Die Düsseldorfer Polizei hat noch keine Zunahme von Anzeigen beobachtet, sagt Juliane Bosselmann aus der Abteilung Kriminalprävention. „Aber das Thema ist losgelöst von Corona ja immer aktuell.“Luzia Kleene verweist zudem darauf, dass die Grundstimmung in der Bevölkerung trotz Kontaktverbots aktuell noch von Toleranz und Akzeptanz geprägt sei. „Das kann aber kippen. Auch in China sind die Effekte erst nach einigen Wochen eingetreten.“
Die Stadt Düsseldorf reagiert nun. Wie aus Verwaltungskreisen bestätigt wurde, soll schnellstmöglich eine Möglichkeit geschaffen werden, Frauen mit Kindern unterzubringen, die akut von Gewalt bedroht sind. Im Gespräch ist die Anmietung von Hotelzimmern. Diesen Weg ist das Amt für Migration und Integration bereits in Bezug auf obdachlose Frauen gegangen. Seit Mittwoch ist die Frauennotschlafstelle „Ariadne“so um 24 Plätze erweitert worden.
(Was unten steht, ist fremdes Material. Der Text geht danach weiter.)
-- ==== Sys2Proof/Tests/Slice0.lean ====
section
/-! SUPPORT. Tests/Slice0.lean: the model's own tests. First the refusals of `Instr.wellFormed`, then the manual's worked
figures, then small steps whose results the manual gives, then, for each statement with hypotheses, a state and operands
that meet them, clause by clause. Each expected value is the manual's, from the rule or worked example named. -/

namespace Sys2Proof.Tests

set_option linter.unusedVariables false
set_option Elab.async false

open Sys2Proof.Machine

/-! ### Helpers -/

/-- A well-formed request on the service port. -/
def req : Req := ⟨.service, 1, true⟩

/-- A well-formed request on the branch link. -/
def branchReq : Req := ⟨.branch, 1, true⟩

/-- What a command does to a state, read as a Bool; `false` where there is no next state. -/
def after (c : Instr) (s : State) (p : State → Bool) : Bool :=
  match exec c s with
  | .next t => p t
  | .fault _ | .refused _ => false

/-- The part with its lines established inactive and the service port's transmitter free. -/
def quiet : State := { State.reset with inputs := State.reset.inputs.map fun l => { l with debounced := some false, timer := none } }

/-- A line established, and standing, at a level. -/
def held (n : Nat) (level : Bool) (s : State) : State :=
  s.setInput n { s.input n with debounced := some level, high := level, timer := none }

/-- A line established at a level whose raw level has moved the other way, its debounce timer running. -/
def moving (n : Nat) (was : Bool) (s : State) : State :=
  s.setInput n { s.input n with debounced := some was, high := !was, timer := some 20 }

/-- A head changed. -/
def withHead (h : HeadId) (f : Head → Head) (s : State) : State := s.setHead h (f (s.head h))

/-- A channel changed. -/
def withChannel (h : HeadId) (f : Channel → Channel) (s : State) : State := s.setChannel h (f (s.channel h))

/-- A mode entered. -/
def inMode (m : Mode) (s : State) : State := { s with release := { s.release with mode := m } }

/-- The clock set. -/
def at_ (t : Nat) (s : State) : State := { s with clock := some t }

/-- A custody record of head A, ACCEPTED. -/
def record (seq : Nat) (st : RecordState) (bin : Option Nat) : Record where
  seq := seq
  head := .a
  tag := some 40117233
  advice := some 0
  verdict := .accepted
  late := false
  overflow := false
  restarted := false
  cause := .none
  measured := some 940918
  expected := some 936700
  tolerance := some 7494
  landed := 100
  bin := bin
  state := st
  storedTime := none
  releaseTime := none
  officers := none

/-- A log of the records given. -/
def holdingRecords (l : List Record) (s : State) : State := { s with log := { s.log with records := l } }

/-- The advice of the worked case of section 3.6: bag type 1, class 2, lines (2, 150), (3, 40), (9, 200). -/
def mixedBag : Advice := ⟨40117233, [0x41], 1, 2, 7260, [(2, 150), (3, 40), (9, 200)]⟩

/-- The tables of the same worked case. -/
def mixedTables : JudgeTables where
  denominations := ((JudgeTables.cold.denominations.set 2 ⟨.note, 850, true⟩).set 3 ⟨.note, 880, true⟩).set 9
    ⟨.coin, 3560, true⟩
  tares := [0, 62000, 0, 0]
  tolerances := [⟨5000, 10⟩, ⟨5000, 10⟩, ⟨5000, 8⟩, ⟨5000, 10⟩]

/-- The entry that advice makes. -/
def mixedEntry (st : AdviceState) : AdviceEntry := ⟨0, 40117233, [0x41], 1, 2, [(2, 150), (3, 40), (9, 200)], 936700, 7260, st⟩

/-- A statement about every head, from the three. -/
theorem each {p : HeadId → Prop} (a : p .a) (b : p .b) (c : p .c) : ∀ h, p h
  | .a => a
  | .b => b
  | .c => c

/-- The shapes of a state, from its lengths. -/
theorem sized {s : State} (h : [s.inputs.length, s.outputs.length, s.rack.bins.length, s.rack.zoneMap.length,
    s.rack.zoneFull.length, s.judge.denominations.length, s.judge.tares.length, s.judge.tolerances.length,
    s.release.officers.length, s.service.pattern.length] = [16, 15, 60, 4, 4, 16, 4, 4, 16, 15]) : s.Sized := by
  simp only [List.cons.injEq] at h
  obtain ⟨a, b, c, d, e, f, g, i, j, k, -⟩ := h
  exact ⟨a, b, c, d, e, f, g, i, j, k⟩

/-! ### Ill-formed commands are refused by the check -/

theorem test_wf_byte : (Instr.delivered 256).wellFormed = false ∧ (Instr.delivered 255).wellFormed = true := by decide
theorem test_wf_half : (Instr.logSet req 65536).wellFormed = false ∧ (Instr.logSet req 65535).wellFormed = true := by decide
theorem test_wf_word : (Instr.tagReport .a 4294967296).wellFormed = false ∧
    (Instr.tagReport .a 4294967295).wellFormed = true := by decide
theorem test_wf_byte_list : (Instr.headOpen req [256]).wellFormed = false ∧
    (Instr.lineAck req (List.replicate 241 0)).wellFormed = false := by decide +kernel
theorem test_wf_head_settings : (Instr.headSet req 0 ⟨4294967296, 0, 0, 0, false⟩).wellFormed = false := by decide
theorem test_wf_weigh_settings :
    (Instr.weighSet req 0 ⟨0, 0, 0, 0, 0, 0, 0, 0, 0, 0, 4294967296⟩).wellFormed = false := by decide
theorem test_wf_scan_settings : (Instr.scanSet req ⟨500, 25, 4750, 5250, 2147483648⟩).wellFormed = false := by decide
theorem test_wf_advice : (Instr.advise req { mixedBag with reference := List.replicate 256 0x41 }).wellFormed = false ∧
    (Instr.advise req { mixedBag with lines := List.replicate 71 (0, 1) }).wellFormed = false ∧
    (Instr.advise req mixedBag).wellFormed = true := by decide +kernel
theorem test_wf_aux : (Instr.auxConversionComplete 32768).wellFormed = false := by decide
theorem test_wf_bin_timer : (Instr.confirmTimerExpiry 60).wellFormed = false ∧
    (Instr.confirmTimerExpiry 59).wellFormed = true := by decide
theorem test_wf_zones : (Instr.zoneMapSet req [0, 1, 2]).wellFormed = false := by decide
theorem test_wf_pattern : (Instr.patternSet req []).wellFormed = false := by decide

/-! ### Worked figures of the manual -/

/-- R34: a sum of −5 with k = 1 gives −2; the bag on channel WA, 74,963 with k = 3, gives 9,370. -/
theorem test_average_code : averageCode 1 (-5) = -2 ∧ averageCode 3 74963 = 9370 ∧ averageCode 0 (-7) = -7 := by decide

/-- Section 2.4: the worked masses. -/
theorem test_masses : unclampedMass 9370 1850 8200000 = 940918 ∧ unclampedMass 9371 1850 8200000 = 941043 ∧
    unclampedMass 1700 1850 8200000 = -18768 ∧ unclampedMass 81800 1850 8200000 = 10003510 := by decide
Laut Kleene von der Frauenberatungsstelle handelt es sich um 10 bis 20 zusätzliche Familienplätze, die Frauen mit Kindern zur Verfügung gestellt werden sollen. Eingerichtet werden sollen sie in den nächsten Tagen. Bereits jetzt könne die Frauenberatungsstelle Unterkünfte für Frauen buchen, so Kleene. Das sei aber kompliziert, da sie einzeln gesucht werden müssten. Frauen, die in den zusätzlichen Unterkünften unterkommen, würden von Vertreterinnen der Frauenberatungsstelle telefonisch oder übers Internet psychosozial versorgt. In Notfällen sei auch persönliche Beratung vor Ort möglich. Gefordert hatten zusätzliche Frauenhaus-Plätze zuvor auch Politiker der Partei Die Linke im Rat. Man werde Oberbürgermeister Thomas Geisel vorschlagen, für die Zeit der Krise zu den bestehenden 29 Plätzen 50 weitere einzurichten, so Angelika Kraft-Dlangamandla, Sprecherin der Ratsfraktion.
SPD-Ratsfrau Claudia Bednarski, Vorsitzende des Gleichstellungsausschusses, wies darauf hin, dass die SPD bereits einen Antrag fertiggestellt habe, in dem gefordert wird, eine Erstaufnahmestelle für von häuslicher Gewalt bedrohte Frauen zu schaffen. Eine solche Clearingstelle solle die Frauenhäuser entlasten. Dort könnten Frauen sich melden und für einige Tage unterkommen, während ihr Fall und ihre Optionen geprüft würden. Von dort würden sie weiter ins Hilfesystem vermittelt, eventuell auch auf feste Plätze in Frauenhäusern.